Not all of the increased spending came from the government. As well as the growing contribution of land and property sales, there has also been a rise in direct charges to users of services. The proportion of the costs of the family practitioner services in the United Kingdom which came from patient charges rose from 6 per cent in 1978/9 to 8.8 per cent in 1984/5, and levelled off to 8.3 per cent by 1989/90.
Although NHS spending is slightly higher in Wales, Scotland and Northern Ireland than in England, similar points can be made about the figures for these countries. They show that the although the cost of the NHS to the economy has increased, this has been inadequate to keep pace with changes in the population.

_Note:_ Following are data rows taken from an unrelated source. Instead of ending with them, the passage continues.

/-- RVE. -/
def rveWrite (o v : Nat) (s : State) : State :=
  if o = 0x18 then
    rveCfg (fun s => { s with
      rve.faultnClass := Class.ofCode (wf' v 10 2)
      rve.irqClass := Class.ofCode (wf' v 8 2)
      rve.vector := wf' v 1 5
      rve.irqEn := wb v 0 }) s
  else if o = 0x28 then nextOr (execRveInjKeyWrite (BitVec.ofNat 16 v) s) s
  else if o = 0x2C then (if wb v 0 then nextOr (execRveLockSet s) s else s)
  else match arrayAt o 0x100 0x10 64 with
    | some (g, 0x0) =>
      groupCfg g (fun x => { x with rlimit := max 1 (wf' v 8 8), n := max 1 (wf' v 0 8) }) s
    | some (g, 0x4) => groupCfg g (fun x => { x with w := max 1 (min 600000 (wf' v 0 20)) }) s
    | some (g, 0x8) => groupCfg g (fun x => { x with q := min 600000 (wf' v 0 20) }) s
    | _ => s

/-- HDG. -/
def hdgWrite (o v : Nat) (s : State) : State :=
  if o = 0x00 then { s with hdg.confirmFail := s.hdg.confirmFail && !wb v 18 }
  else if o = 0x08 then { s with hdg.selfRec := s.hdg.selfRec &&& ~~~ BitVec.ofNat 6 v }
  else if o = 0x14 then nextOr (execHdgCommitCrcWrite (BitVec.ofNat 32 v) s) s
  else if o = 0x40 then
    let s := if wb v 1 then nextOr (execHdgCntClearSafe s) s else s
    if wb v 0 then nextOr (execHdgCntClearCount s) s else s
  else s

/-- Clear what the set bits of a counter-clear register name. -/
def clears (v : Nat) (l : List (Nat × (State → Out))) (s : State) : State :=
  l.foldl (fun s x => if wb v x.1 then nextOr (x.2 s) s else s) s

/-- LPL. -/
def lplWrite (o v : Nat) (s : State) : State :=
  if o = 0x48 then
    { s with
      lpl.frStale := s.lpl.frStale && !wb v 3
      lpl.frSequence := s.lpl.frSequence && !wb v 2
      lpl.frRepeat := s.lpl.frRepeat && !wb v 0 }
  else if o = 0x4C then
    clears v [(3, execLplCntClearTe), (2, execLplCntClearSync), (1, execLplCntClearLate),
      (0, execLplCntClearRepeats)] s
  else s

/-- PWR_CNT_CLEAR.COUNT (R406). -/
def execPwrCntClearCount (s : State) : Out :=
  .next (whenS (hostUp s) (fun s => { s with pwr.wakes := 0, pwr.retries := 0, pwr.aborts := 0 }) s)

/-- PWR. -/
def pwrWrite (o v : Nat) (s : State) : State :=
  if o = 0x00 then
    { s with
      pwr.imageBad := s.pwr.imageBad && !wb v 10
      pwr.sleepAborted := s.pwr.sleepAborted && !wb v 9 }
  else if o = 0x04 then { s with pwr.wakeSrc := s.pwr.wakeSrc &&& ~~~ BitVec.ofNat 6 (wf' v 16 6) }
  else if o = 0x20 then clears v [(0, execPwrCntClearCount)] s
  else s

/-- BEL. -/
def belWrite (o v : Nat) (s : State) : State :=
  if o = 0x00 then
    { s with bel.alarm := s.bel.alarm.mapI fun a x => { x with fired := x.fired && !wb v (8 + a.val) } }
  else if o = 0x48 then
    { s with
      bel.onSample := wb v 10
      bel.onLock := wb v 9
      bel.onAlarm := wb v 8
      bel.vector := wf' v 1 5
      bel.irqEn := wb v 0 }
  else if o = 0x5C then clears v [(0, execBelCntClearCount)] s
  else s

/-- The initial value of a polynomial (R524, R528). -/
def crcuInit (poly : Nat) : Word := if poly = 2 then 0xFFFF#32 else 0xFFFFFFFF#32

/-- One bit of the reflected CRC-32 of IEEE 802.3. -/
def crc32Bit (c : Nat) : Nat := if c % 2 = 1 then (c / 2) ^^^ 0xEDB88320 else c / 2

/-- One bit of the CRC-16 of R524, most significant bit first. -/
def crc16Bit (c : Nat) : Nat :=
  if c / 32768 % 2 = 1 then (c * 2 % 65536) ^^^ 0x1021 else c * 2 % 65536

/-- Feed one byte (R528). -/
def crcuByte (poly : Nat) (c : Nat) (b : Byte) : Nat :=
  if poly = 2 then (List.range 8).foldl (fun x _ => crc16Bit x) (c % 65536 ^^^ b.toNat * 256)
  else if poly = 1 then (List.range 8).foldl (fun x _ => crc32Bit x) (c ^^^ b.toNat)
  else Env.crcByte c b

/-- Change a CRC channel. -/
def modCrcu (c : Fin 4) (f : Crcu → Crcu) (s : State) : State := { s with crcu := s.crcu.upd c f }

/-- A POLY of 3 is stored as 0 (CRCU_CHc_CFG). -/
def polyOf (p : Nat) : Nat := if p = 3 then 0 else p

/-- CRCU_CHc_CFG (R528). -/
def execCrcuCfgWrite (c : Fin 4) (poly : BitVec 2) (s : State) : Out :=
  let p := polyOf poly.toNat
  .next (whenS (hostUp s) (modCrcu c fun _ => { poly := p, state := crcuInit p, fresh := false }) s)

/-- CRCU_CHc_DATA8, DATA16, DATA32 (R528): the low bytes, little-endian. -/
def execCrcuDataWrite (c : Fin 4) (log2 : Fin 3) (value : Word) (s : State) : Out :=
  .next (whenS (hostUp s)
    (modCrcu c fun x => { x with
      fresh := false, state := BitVec.ofNat 32
        ((leBytes (2 ^ log2.val) value.toNat).foldl (crcuByte x.poly) x.state.toNat) }) s)

/-- CRCU_CHc_CTX (R529): restored, or reset to the initial value of its POLY with a NOTE. -/
def execCrcuCtxWrite (c : Fin 4) (value : DWord) (s : State) : Out :=
  let p := polyOf (field value 32 2)
  let st : Word := BitVec.ofNat 32 (field value 0 32)
  .next (whenS (hostUp s)
    (fun s =>
      if BitVec.ofNat 8 (field value 56 8) = Config.ctxCheck p st then
        modCrcu c (fun _ => { poly := p, state := st, fresh := false }) s
      else raise 43 .note c.val (modCrcu c (fun x => { x with state := crcuInit x.poly, fresh := false }) s)) s)

/-- GPIO_DATA.OUT (R530). -/
def execGpioDataWrite (out : BitVec 16) (s : State) : Out :=
  .next (whenS (hostUp s) (fun s => { s with gpio.out := out }) s)

/-- GRN_REG_LOCK.LOCK (R109). -/
def execGrnRegLockSet (s : State) : Out :=
  .next (whenS (hostUp s) (fun s => { s with grn.regLock := true }) s)

/-- DMA_CNT_CLEAR.STARVE (R104). -/
def execDmaCntClearStarve (s : State) : Out :=
  .next (whenS (hostUp s) (fun s => { s with dma.overrun := 0, dma.forced := 0 }) s)

/-- TST_CNT_CLEAR.COUNT (R544). -/
def execTstCntClearCount (s : State) : Out :=
  .next (whenS (hostUp s) (fun s => { s with tst.failed := 0, tst.run := 0 }) s)

/-- CRCU. -/
def crcuWrite (o v : Nat) (s : State) : State :=
  match arrayAt o 0 0x20 4 with
  | some (k, r) =>
    let c : Fin 4 := ⟨k % 4, by omega⟩
    if r = 0x00 then nextOr (execCrcuCfgWrite c (BitVec.ofNat 2 v) s) s
    else if r = 0x04 then nextOr (execCrcuDataWrite c 0 (BitVec.ofNat 32 v) s) s
    else if r = 0x08 then nextOr (execCrcuDataWrite c 1 (BitVec.ofNat 32 v) s) s
    else if r = 0x0C then nextOr (execCrcuDataWrite c 2 (BitVec.ofNat 32 v) s) s
    else s
  | none => s

/-- A 32-bit BAR0 write (R14): RW fields are stored, W1C bits cleared, everything else is left alone. -/
def regWrite (off v : Nat) (s : State) : State :=
  let o := off % 65536
  match off / 65536 with
  | 0x00 => hifWrite o v s
  | 0x01 => ringWrite o v s
  | 0x02 => if o = 0x100C then clears v [(0, execDmaCntClearStarve)] s else s
  | 0x03 => grnRegWrite o v s
  | 0x04 =>
    if o = 0x20 then { s with cmp.symSel := ⟨v % 256, by omega⟩ }
    else if o = 0x10 then clears v [(0, execCmpCntClearLate)] s else s
  | 0x05 =>
    if o = 0x404 then clears v [(1, execGeoCntClearParity), (0, execGeoCntClearOverstep)] s else s
  | 0x06 =>
    if o = 0x2C then { s with pho.shortLimit := v % 2 ^ 32 }
    else if o = 0x40 then clears v [(0, execPhoCntClearSubst)] s else s
  | 0x07 => hdgWrite o v s
  | 0x08 => lplWrite o v s
  | 0x09 => if o = 0x40C then clears v [(1, execXlpCntClearEvents), (0, execXlpCntClearErr)] s else s
  | 0x0A =>
    if o = 0x2000 then
      clears v [(2, execXlkCntClearCtl), (1, execXlkCntClearLat), (0, execXlkCntClearCnt)] s
    else s
  | 0x0B => if o = 0x2C then clears v [(1, execPxhCntClearFlags), (0, execPxhCntClearEvents)] s else s
  | 0x0C => if o = 0x600 then clears v [(0, execRailCntClearFaults)] s else s
  | 0x0D => pwrWrite o v s
  | 0x0E => if o = 0x40 then clears v [(0, execThmCntClearCount)] s else s
  | 0x0F => rveWrite o v s
  | 0x10 => if o = 0x20 then clears v [(1, execYokCntClearCount), (0, execYokCntClearCheck)] s else s
  | 0x11 => belWrite o v s
  | 0x12 =>
    if o = 0x400 then clears v [(2, execEthCntClearPtp), (1, execEthCntClearTx), (0, execEthCntClearRx)] s
    else s
  | 0x13 => if o = 0x204 then nextOr (execGpioDataWrite (BitVec.ofNat 16 v) s) s else s
  | 0x14 => crcuWrite o v s
  | 0x15 => if o = 0x0C then clears v [(0, execTstCntClearCount)] s else s
  | _ => s

/-- A BAR0 write to a register. -/
def execRegisterWrite (off : BitVec 22) (value : Word) (s : State) : Out :=
  .next (whenS (hostUp s) (regWrite off.toNat value.toNat) s)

Now that the general election is over, it would not be surprising if the recent ‘growth spurt’ in NHS spending comes to an abrupt halt. It is likely that rationing of healthcare will move up the political agenda, and health authorities may attempt to justify cuts in service provision through public exercises in rationing like the Oregon experiment. The public may quickly find itself stampeded into supposedly ‘democratic’ decision making processes.
Up to now, there has been little co-ordinated discussion of the democratic and ethical dimensions of health care rationing. To remedy this, Radical Statistics Health Group is meeting with other concerned groups and individuals to discuss these issues, with a view to intervening in the wider debate on rationing.